US artificial intelligence giant Anthropic, the company behind Claude, which dethroned ChatGPT at No. 1 on the App Store after a falling out over AI guardrails with the Trump administration Pentagon, will open at office in Sydney.
It will be Anthropic’s fourth Asia-Pacific base, alongside Tokyo, Bengaluru, and Seoul.
Anthropic’s US executives will visit Australia at the end of March to sign local partnerships and meet with customers and policymakers.
The Australian move comes as the business is mired in an existential battle with the Trump administration over how its AI is used by the military.
US legal fight
On Monday Anthropic began legal action in California over being blacklisted because the US startup refused to let the Pentagon to use its AI to surveil US citizens or deploy autonomous weapons.
US Defense Secretary Pete Hegseth designated Anthropic a supply-chain risk when CEO Dario Amodei refused to remove guardrails.

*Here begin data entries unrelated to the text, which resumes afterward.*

-- ==== Sys2Proof/Machine/Port.lean ====
section
/-!
DEFINITION. The agent's side of a request port: completions and their order on RSP and RD (R41, R44, R57 to R61), snoops
on SNP (R64 to R67), and the one operation by which any request completes, wherever it came from (R97, Table 3.19).
-/

namespace Sys2Proof.Machine

/-! ## Completion channels -/

/-- The first entry that `hi` holds of, else the first entry, with the rest. -/
def takeFirst {α : Type} (hi : α → Bool) (xs : List α) : Option (α × List α) :=
  match xs.find? hi with
  | some _ => match xs.span (fun x => !hi x) with
    | (a, x :: b) => some (x, a ++ b)
    | (_, []) => none
  | none => match xs with
    | [] => none
    | x :: r => some (x, r)

/-- A completion of a lane-1 request (R44); a placement ranks as lane 0. -/
def rdLane1 (i : RdItem) : Bool := match i with | .cmpl c => c.req.lane | .place .. => false

/-- The serial number that ranks what becomes ready in one cycle: of the REQ beat, or of the SNP beat of a placement (R44). -/
def rdSerial (i : RdItem) : Nat := match i with | .cmpl c => c.req.id | .place id .. => id

/-- Insert by rising serial number. -/
def insertBy {α : Type} (key : α → Nat) (x : α) (xs : List α) : List α :=
  match xs with
  | [] => [x]
  | y :: r => if key x < key y then x :: y :: r else y :: insertBy key x r

/-- The cycle in which a completion is presented. -/
def stampRd (now : Nat) (i : RdItem) : RdItem := match i with | .cmpl c => .cmpl { c with pres := now } | x => x

/-- Present the next completion on each free channel: lane 1 first, then the one ready first, then by the REQ beats (R44). What is
presented stays (R41). -/
def present (now : Nat) (p : Port) : Port :=
  let p := { p with rsp := p.rsp ++ p.rspNew, rspNew := [], rd := p.rd ++ p.rdNew, rdNew := [] }
  let p := match p.rspCur with
    | some _ => p
    | none => match takeFirst (fun c : Cmpl => c.req.lane) p.rsp with
      | some (c, r) => { p with rspCur := some { c with pres := now }, rsp := r }
      | none => p
  match p.rdCur with
  | some _ => p
  | none => match takeFirst rdLane1 p.rd with
    | some (c, r) => { p with rdCur := some (stampRd now c, false), rd := r }
    | none => p

/-- A port has something that it can present. -/
def canPresent (p : Port) : Bool :=
  !p.rspNew.isEmpty || !p.rdNew.isEmpty || (p.rspCur.isNone && !p.rsp.isEmpty) || (p.rdCur.isNone && !p.rd.isEmpty)

/-- A completion becomes ready on its port (R57). -/
def pushCmpl (c : Cmpl) (p : Port) : Port :=
  if onRd c.req.op c.code then { p with rdNew := insertBy rdSerial (.cmpl c) p.rdNew }
  else { p with rspNew := insertBy (·.req.id) c p.rspNew }

/-- Two RD beats (R60, R65): a read of 256 bytes that succeeds, or a placement. -/
def twoBeats (i : RdItem) : Bool :=
  match i with
  | .cmpl c => isDone c.code && c.req.size == 8
  | .place .. => true

/-- The 128 data lanes of an RD beat (R60, R61); `second` for the upper half of a line. -/
def rdLanes (i : RdItem) (second : Bool) : BitVec 1024 :=
  match i with
  | .place _ _ _ _ d => d.extractLsb' (if second then 1024 else 0) 1024
  | .cmpl c =>
    if !isDone c.code then 0
    else if c.req.size == 8 then c.data.extractLsb' (if second then 1024 else 0) 1024
    else if c.req.op == .rdNc || c.req.op == .rdS || c.req.op == .rdU then
      (c.data &&& byteMask (beRange (c.req.addr.toNat % 256) (2 ^ c.req.size.toNat))).extractLsb' (if bitAt c.req.addr 7 then 1024 else 0) 1024
    else c.data.extractLsb' 0 1024

/-- The RD beat presented (R58, R60). R65 gives a placement delivery no CODE; it carries that of DONE (DESIGN CHOICE, log 120). -/
def rdBeat (p : PortIx) (i : RdItem) (second : Bool) : Output :=
  let last := second || !twoBeats i
  match i with
  | .cmpl c => .rd p false last c.req.gen c.req.inst c.code c.req.txn (rdLanes i second)
  | .place _ stxn inst gen _ => .rd p true last gen inst .done (stxn.setWidth 10) (rdLanes i second)

/-- The RSP beat presented (R58). -/
def rspBeat (p : PortIx) (c : Cmpl) : Output := .rsp p c.req.lane c.dup c.req.gen c.req.inst c.code c.req.txn

/-! ## Snoops on a port -/

/-- A request still waits at the order point, or for a permission or a directory entry: its home has not ordered it yet. Of one that another
slice homes nothing is known before its completion comes (log 23). -/
def unordered (m : Mach) (id : Nat) : Bool :=
  m.coh.fwdOut.any (fun x => x.req.id == id) || bothHalves.any fun h =>
    let hs := halfAt m h
    hs.opWait.any (fun r => r.id == id) ||
      hs.miss.any (fun e => e.xreq.isSome && e.waiters.any fun r => r.id == id) ||
      hs.conf.any fun c => c.why == .backInv && (match c.req with | some r => r.id == id | none => false)

/-- The port has an RD_S, RD_U or UPG of the line outstanding that its home has ordered (R67, log 23). -/
def cachingOpOn (m : Mach) (p : Port) (l : LineAddr) : Bool :=
  p.txns.any fun t =>
    (t.req.op == .rdS || t.req.op == .rdU || t.req.op == .upg) && lineOf t.req.addr == l &&
      (match t.phase with | .home => !unordered m t.req.id | .done => true | _ => false)

/-- A snoop may be presented: nothing defers it, and an STXN is free (R66, R67). -/
def snoopFree (m : Mach) (p : Port) (s : Snoop) : Bool :=
  !cachingOpOn m p s.line && decide (p.snoops.length < Config.snoopIds)

/-- Give a snoop its STXN and queue it on SNP (R66). -/
def queueSnoop (ctr : Nat) (s : Snoop) (p : Port) : Port :=
  let id := BitVec.ofNat 8 (pickId ctr 256 fun i => p.snoops.any fun x => x.stxn.toNat == i)
  let x : PortSnoop := ⟨id, s, false⟩
  { p with snp := p.snp ++ [x], snoops := p.snoops ++ [x] }

/-- A port with an agent that answers snoops: joined, enabled and not departed. -/
def answers (g : Regs) (m : Mach) (p : PortIx) : Bool :=
  isJoined (portAt m p).hello && g.rpEn[p] && !(portAt m p).departed

/-- The port whose agent holds a directory index. -/
def portOfIdx (m : Mach) (idx : BitVec 6) : Option PortIx :=
  allPorts.find? fun p => (portAt m p).idx == some idx

/-- SPORT of an SRSPF (R92): the port of the agent, or the one that its departed agent had. -/
def answerPort (m : Mach) (idx : BitVec 6) : BitVec 2 :=
  match (portOfIdx m idx).or (allPorts.find? fun p => (portAt m p).former == some idx) with
  | some p => BitVec.ofNat 2 p.val
  | none => 0

/-- An answer goes back to whoever decided the snoop: the conflict tracker of a half, or another slice by SRSPF (R98). -/
def answerSnoop (s : Snoop) (had : Bool) (m : Mach) : Mach :=
  match s.src with
  | .home h => { m with answers := m.answers ++ [⟨h, s.line, .agent s.idx, had⟩] }
  | .peer ch sl stxn => sendTo (peerLink ch) sl (.srspf sl (answerPort m s.idx) stxn had s.idx) m

/-- A snoop for an agent of this slice: presented, deferred by R67, or answered HAD = 0 for a departed agent (R78, R111). -/
def snoopLocal (g : Regs) (s : Snoop) (m : Mach) : Mach :=
  match portOfIdx m s.idx with
  | none => answerSnoop s false m
  | some p =>
    if !answers g m p then answerSnoop s false m
    else
    let m := rouse (portHalf p) m
    if !clocked m (portHalf p) then modPort p (fun x => { x with deferred := x.deferred ++ [s] }) m
    else if snoopFree m (portAt m p) s then spend (modPort p (queueSnoop m.freeCtr s) m)
    else modPort p (fun x => { x with deferred := x.deferred ++ [s] }) m

/-- A deferred snoop of this half to the winner of a hold window that its own completion has started: the window delays it (R67, R204). -/
def windowOf (m : Mach) (s : Snoop) : Option Half :=
  match s.src with
  | .home h =>
    if s.kind != .place && ((halfAt m h).wins.any fun w => w.line == s.line && w.holder == .agent s.idx) then some h else none
  | .peer .. => none

/-- Snoops that R67 or the STXN pool deferred are presented as soon as nothing holds them, or join the hold window that runs. -/
def releaseDeferred (fuel : Nat) (p : PortIx) (m : Mach) : Mach :=
  match fuel with
  | 0 => m
  | n + 1 =>
    match (if clocked m (portHalf p) then (portAt m p).deferred.find? (snoopFree m (portAt m p)) else none) with
    | none => m
    | some s =>
      let out := fun (x : Port) => { x with deferred := x.deferred.erase s }
      match windowOf m s with
      | some h =>
        let join := fun (w : Win) => if w.line == s.line && w.holder == .agent s.idx then { w with delayed := w.delayed ++ [s] } else w
        releaseDeferred n p (modHalf h (fun hs => { hs with wins := hs.wins.map join }) (modPort p out m))
      | none => releaseDeferred n p (spend (modPort p (fun x => queueSnoop m.freeCtr s (out x)) m))

/-- A snoop for the agent of an index, wherever it is: on this slice, or by SNPF to the slice that granted the index (R98).
An agent of a slice that is not joined is answered for as departed (Table 3.10). -/
def snoopAgent (g : Regs) (h : Half) (kind : SnpKind) (line : LineAddr) (idx : BitVec 6) (data : Line) (inst : BitVec 6)
    (gen : BitVec 4) (m : Mach) : Mach :=
  let s : Snoop := ⟨kind, line, idx, .home h, data, inst, gen⟩
  match granter m idx with
  | none => answerSnoop s false m
  | some sl =>
    if sl == ownSlice m then snoopLocal g s m
    else if !partJoined m (peerLink h) sl then answerSnoop s false m
    else
      let stxn := BitVec.ofNat 8 (pickId m.freeCtr 256 fun i =>
        m.coh.snpfOut.any fun x => x.ch == h && x.dst == sl && x.snp.idx == idx && x.stxn.toNat == i)
      let m := spend { m with coh := { m.coh with snpfOut := m.coh.snpfOut ++ [⟨h, sl, stxn, h, s⟩] } }
      sendMsg (peerLink h) (.snpf sl stxn s) m

/-! ## Completing a request -/

/-- A request completes (R57): on its port, by CMPL to the slice that forwarded it (R97), by XRSP to the package that sent it
(R210), or at the unit that sent it. `line` carries the data of a read, at its place in the line. What the home holds for it ends
at once, except for a port, where it ends with the transfer (R201, R203). A transaction that a port reset cleared presents nothing
(R482). -/
def complete (r : Req) (c : Code) (line : Line) (m : Mach) : Mach :=
  match r.origin with
  | .port p =>
    if (portAt m p).txns.all fun t => t.req.id != r.id then { m with finished := m.finished ++ [(r, c)] }
    else rouse (portHalf p) <| modPort p (fun x =>
      pushCmpl ⟨r, c, false, line, 0⟩
        { x with txns := x.txns.map fun t => if t.req.id == r.id then { t with phase := .done } else t }) m
  | .fwd ch sl sport _ int =>
    let m := { m with finished := m.finished ++ [(r, c)] }
    sendTo (peerLink ch) sl (.cmpl sl sport int r c line) m
  | .remote chip rtag => sendTo 2 chip (.xrsp chip rtag c none 0) { m with finished := m.finished ++ [(r, c)] }
  | .bellows => { m with finished := m.finished ++ [(r, c)] }
  | _ => { m with finished := m.finished ++ [(r, c)], unitDone := m.unitDone ++ [(r, c, line)] }

/-- Complete a list of requests with one code. -/
def completeAll (rs : List Req) (c : Code) (line : Line) (m : Mach) : Mach :=
  rs.foldl (fun m r => complete r c line m) m

/-- SRC of a sequencer and its Anvil operations in the violation log (R453). -/
def seqSrc (h k : Half) : BitVec 4 := BitVec.ofNat 4 (8 + 2 * h.val + k.val)

/-- The SRC of the violation log for a request (R453); none for the units that it gives no value. -/
def vioSrc (o : Origin) : Option (BitVec 4) :=
  match o with
  | .port p => some (BitVec.ofNat 4 p.val)
  | .fwd ch _ _ _ _ => some (BitVec.ofNat 4 (4 + ch.val))
  | .remote .. => some 6
  | .seq h k => some (seqSrc h k)
  | .feed .. | .drain _ | .logger | .save | .dump _ | .grp .. | .range _ | .bellows => none

/-- The violation entry of a refused request (R76, R453); `opc` as the beat held it. -/
def vioRequest (src : BitVec 4) (c : Code) (opc : BitVec 6) (r : Req) : VioEntry :=
  ⟨true, c.bits, src, opc, r.inst, r.label, r.addr, r.optag⟩

/-- ERR_DECODE and ERR_PERM are access violations (R76). -/
def isViolation (c : Code) : Bool := c == .errDecode || c == .errPerm

/-- The violation entry of a refusal. A unit without a SRC of its own leaves that field open (log 8). -/
def logRefusal (src : Option (BitVec 4)) (c : Code) (opc : BitVec 6) (r : Req) (m : Mach) : Mach :=
  if !isViolation c then m
  else match src with
    | some s => logVio (vioRequest s c opc r) m
    | none => logVio (vioRequest ((Config.freeWord m.freeCtr).setWidth 4) c opc r) (spend m)

/-- A request is refused at its home or counter unit (R566): logged where it is an access violation, and completed. -/
def refuse (r : Req) (c : Code) (m : Mach) : Mach :=
  complete r c 0 (logRefusal (vioSrc r.origin) c (opcBits r.op) r m)

/-- Refuse a list of requests with one code. -/
def refuseAll (rs : List Req) (c : Code) (m : Mach) : Mach := rs.foldl (fun m r => refuse r c m) m

/-- A request completes with ERR_DATA and an entry of the given cause (R76, R450). -/
def failData (h : Half) (cause : BitVec 4) (r : Req) (m : Mach) : Mach :=
  complete r .errData 0 (logLoss (lossLine cause h (lineOf r.addr)) m)

end Sys2Proof.Machine
end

“These actions are unprecedented and unlawful. The Constitution does not allow the government to wield its enormous power to punish a company for its protected speech,” Anthropic’s lawsuit said, seeking to overturn the designation.
OpenAI’s Sam Altman cut a deal with the Pentagon days later, sparking a blacklash against its product ChatGPT, pushing Claude to the top of the app charts as AI users voted with their downloads. Altman has been in damage control trying to justify the deal since.

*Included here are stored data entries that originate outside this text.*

/-- The reports and counts of the order point, once per request: LANDED (R243, R245), the page log (R508), the training (R225). -/
def passPoint (g : Regs) (h : Half) (r : Req) (m : Mach) : Req × Mach :=
  if r.passed then (r, m)
  else
    let counted := match r.origin with | .grp .. => false | .range _ => false | _ => countedBytes r != 0
    let t := if counted then bindingOf g r.addr else none
    let m := profPoint g h r (reportBytes t (countedBytes r) true false m)
    let m := logPage g r m
    let m := if r.op == .atomR || r.op == .atomN then trainPred h r m else m
    ({ r with bound := t, passed := true }, m)

/-! ## Errors in control arrays (R440, R455) -/

/-- A control array of a half, or a slice-wide array (Table 14.2). -/
def isControl (a : Arr) : Bool := a == .ctl || a == .sliceArr

/-- Read a code word of a control array: an uncorrectable one is a cause of the safe state of its half, or of both halves (R440, R455). -/
def readControl (g : Regs) (h : Half) (a : Arr) (i : Nat) (m : Mach) : Mach :=
  let r := readWord g h a i m
  if !r.1 then r.2.2
  else if a == .sliceArr then bothHalves.foldl (fun m k => causeSafe k 5 0 m) r.2.2
  else causeSafe h 4 0 r.2.2

/-- A stored error of the control arrays that has not acted yet. They are read all the time. -/
def controlError (m : Mach) : Option ErrWord :=
  let acted := fun (h : Half) => (halfAt m h).safe || (halfAt m h).safeDue.isSome
  m.ras.errs.find? fun e => isControl e.arr &&
    match eccRead e.mask with
    | .clean _ => false
    | .corrected _ => !(halfAt m e.half).wback.contains (e.arr, e.idx)
    | .bad => if e.arr == .sliceArr then bothHalves.any fun h => !acted h else !acted e.half

/-- A half in its safe state answers a request that reaches it (Table 14.8). -/
def safeAnswer (h : Half) (r : Req) (m : Mach) : Mach :=
  complete r .errSafe 0 (if r.op == .xwb then logLoss (lossLine lossXLOST h (lineOf r.addr)) m else m)

/-- A line request is ordered: it counts and logs at the point even where it ends in an error (R244, R508). One whose lookup finds a cause of the
safe state is not completed when the half enters it. -/
def orderLine (g : Regs) (h : Half) (r : Req) (m : Mach) : Mach :=
  let l := lineOf r.addr
  let (bad, m) := readMerges g h l (!lostEnds r.op) (cleanLine g h l (readLookup g h l m))
  let ends := (halfAt m h).safeDue.isSome || (bad && lostEnds r.op)
  if !ends && wantsEntry m h r && !dirRoom (halfAt m h) l then backInvalidate g h r m
  else match pointRefusal g m h r with
  | some c => refuse r c m
  | none =>
    let toMem := !r.passed && (r.op == .atomR || r.op == .atomN) && goesToMemory g m h r
    let (r, m) := passPoint g h r m
    if (halfAt m h).safeDue.isSome then safeAnswer h r m
    else if bad && lostEnds r.op then endInError (lossLine lossDATA h l) r m
    else if lostSeen g m h l && lostEnds r.op then meetsLost h r m
    else if toMem then modChan h (fun ch => { ch with atomQ := ch.atomQ ++ [⟨0, r, missClass g r⟩] }) m
    else if r.op == .xwb then xwbOp g h r m
    else if r.op == .grpContrib then dataPhase g h r (acceptContrib h r m)
    else if isPackage m r.addr || permitted g m h r then directoryStage g h r m
    else askOwner g h r m

/-- A request is ordered: it passes the order point, whose pointer moves past its source (R199). -/
def orderNow (g : Regs) (h : Half) (r : Req) (m : Mach) : Mach :=
  let m := modHalf h (fun hs => { hs with ordPtr := nextPtr hs.ordPtr r }) m
  match r.op with
  | .grpOpen | .grpAbort | .invoke => match pointRefusal g m h r with
    | some c => refuse r c m
    | none =>
      let m := profPoint g h r m
      if r.op == .grpOpen then grpOpenOp g h r m else if r.op == .grpAbort then grpAbortOp h r m else invokeOp h r m
  | .ctrAdd => counterOp g r m
  | .ctrRead => counterOp g r m
  | .ctrReset => counterOp g r m
  | .wait => counterOp g r m
  | _ => orderLine g h r m

/-- A request reaches the order point of its home half, or the counter unit: it is ordered, or it waits (R201). A half whose clocks are
stopped takes it as a demand, and so does one in the tail of a stop (R478, R481). -/
def orderAt (g : Regs) (h : Half) (r : Req) (m : Mach) : Mach :=
  let m := rouse h m
  if !clocked m h then modHalf h (fun hs => { hs with opWait := hs.opWait ++ [r] }) m
  else if isCounterOp r.op then counterOp g r m
  else if (halfAt m h).safe then safeAnswer h r m
  else if waitsBehind g m h r (halfAt m h).opWait || pointBlocked g m h r then
    modHalf h (fun hs => { hs with opWait := hs.opWait ++ [r] }) m
  else orderNow g h r m

/-- The first waiting request that nothing holds any more, with those that stay. -/
def nextWaiter (g : Regs) (m : Mach) (h : Half) (ahead rest : List Req) : Option (Req × List Req) :=
  match rest with
  | [] => none
  | r :: t =>
    if waitsBehind g m h r ahead || pointBlocked g m h r then nextWaiter g m h (ahead ++ [r]) t
    else some (r, ahead ++ t)

/-! ## Answers -/

/-- A conflict-tracker entry with nothing left to wait for resumes (R202). -/
def advanceConf (g : Regs) (h : Half) (c : Conf) (m : Mach) : Mach :=
  let m := setConf h c.line (some c) m
  if !c.pend.isEmpty || c.waitXwb.isSome then m
  else match c.why, c.req with
    | .acting, some r => act g h r c.had c.ret m
    | .placing, some r =>
      let l := c.line
      let e := dirOf (halfAt m h) l
      let t : BitVec 6 := r.aux.extractLsb' 0 6
      let m := if c.had then
          moveIfPacked h r (setDir g h l (!isPackage m (lineBase l)) { noHolder e with agents := agentBit t, state := stS } m)
        else m
      complete r .done 0 (setConf h l (some { c with why := .completing }) m)
    | .backInv, some r =>
      let l := c.line
      let m := setConf h l none m
      let m := match c.ret with | some d => arriveLine h l d 0xF [] m | none => m
      let m := freeVictim g h l m
      { m with again := ⟨h, r, .order⟩ :: m.again }
    | .lost, _ => setConf h c.line none m
    | _, _ => m

/-- The answer of a holder to a snoop of the half. -/
def answerConf (g : Regs) (a : SnpAns) (m : Mach) : Mach :=
  match confOf (halfAt m a.half) a.line with
  | none => m
  | some c =>
    if !c.pend.contains a.holder then m
    else advanceConf g a.half { c with pend := c.pend.erase a.holder, had := c.had || a.had } m

/-- The XRSP of a package to an XSNP of the owner's home, or what its departure stands for (R212, R214, R217, R448). -/
def answerChip (g : Regs) (h : Half) (l : LineAddr) (chip : BitVec 5) (code : Code) (line : Option Line) (m : Mach) : Mach :=
  match confOf (halfAt m h) l with
  | none => m
  | some c =>
    if !c.pend.contains (.chip chip) then m
    else
      let e := dirOf (halfAt m h) l
      let owner := e.state == stX && e.ochip == chip
      let c := { c with pend := c.pend.erase (.chip chip) }
      if !isDone code then
        let m := if owner then logLoss (lossLine lossXLOST h l) m else m
        advanceConf g h c (putHolders g h l (dropHolder (.chip chip) { e with state := if owner then stS else e.state }) m)
      else match line with
        | some d => advanceConf g h (if owner then { c with ret := some d } else c) m
        | none => advanceConf g h (if owner && c.ret.isNone then { c with waitXwb := some chip } else c) m

/-- An XWB reaches a home that waits for it: its line stands for the answer (R214). -/
def xwbAwaited (m : Mach) (h : Half) (r : Req) : Option Conf :=
  match reqChip r, confOf (halfAt m h) (lineOf r.addr) with
  | some q, some c =>
    let e := dirOf (halfAt m h) (lineOf r.addr)
    if c.waitXwb == some q || (e.state == stX && e.ochip == q && c.pend.contains (.chip q)) then some c else none
  | _, _ => none

/-- XWB arrives at the owner's home (R210, R214). -/
def xwbArrive (g : Regs) (h : Half) (r : Req) (m : Mach) : Mach :=
  if (halfAt m h).safe then safeAnswer h r m
  else match xwbAwaited m h r with
    | some c => advanceConf g h { c with ret := some r.data, waitXwb := none } (complete r .done 0 m)
    | none => orderAt g h r m

/-! ## The end of a request at its home -/

/-- A request is over: its conflict-tracker entry is released, and a winner's hold window starts (R201, R203). -/
def finishAt (h : Half) (r : Req) (c : Code) (m : Mach) : Mach :=
  let l := lineOf r.addr
  let m := match confOf (halfAt m h) l with
    | some x => if (match x.req with | some y => y.id == r.id | none => false) && x.why == .completing then setConf h l none m else m
    | none => m
  let e := dirOf (halfAt m h) l
  let wins := match r.op with
    | .xUnique | .xUpgrade => e.state == stX && reqChip r == some e.ochip
    | _ => e.state == stU && r.agent == some e.owner
  if wins && isDone c && isLineOp r.op then
    startWindow h l (match r.op with | .xUnique | .xUpgrade => .chip e.ochip | _ => .agent e.owner) m
  else m

/-- A request is over: only the home half of this slice holds something for it. -/
def finishReq (r : Req) (c : Code) (m : Mach) : Mach :=
  if !isLineOp r.op || sliceOf m r.addr != ownSlice m then m else finishAt (homeHalf m r.addr) r c m

/-! ## The range engine's lines (R177, R180, R192) -/

/-- The request of a visited line has ended: the line is counted, or PIN stops for lack of a frame. -/
def rangeLineDone (r : Req) (c : Code) (m : Mach) : Mach :=
  let e := { m.re with out := m.re.out.erase r.id }
  { m with re :=
    if c == .errOverflow then
      (if e.failV then e else { e with stop := true, result := 2, failV := true, fail := lineOf r.addr })
    else { e with lines := e.lines + 1 } }

/-- ABORT, and the safe state of a half (R183, Table 14.8). -/
def rangeAbort (m : Mach) : Mach :=
  if m.re.busy && !m.re.stop then { m with re := { m.re with stop := true, result := 1 } } else m

end Sys2Proof.Machine
end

Meanwhile, Anthropic MD of International, Chris Ciauri, said it will hire a team in Sydney, and deepen it engagement with Australian institutions, as well as collaborate on projects that advance Australia’s national interests and priority sectors.
“Establishing a local presence will help us to develop strong partnerships in ANZ and ensure Claude is built with respect for the unique goals, opportunities, and challenges of the region,” he said.
Anthropic counts Canva, Quantium, and CommBank among is customers and says its initial focus will be supporting its enterprise, startup, and research customers.
Australia and New Zealand rank 4th and 8th globally in Claude.ai usage, relative to population, according to our latest Economic Index.
The business said it’s also exploring adding local compute capacity through our third-party partners in Australia, using infrastructure already in place.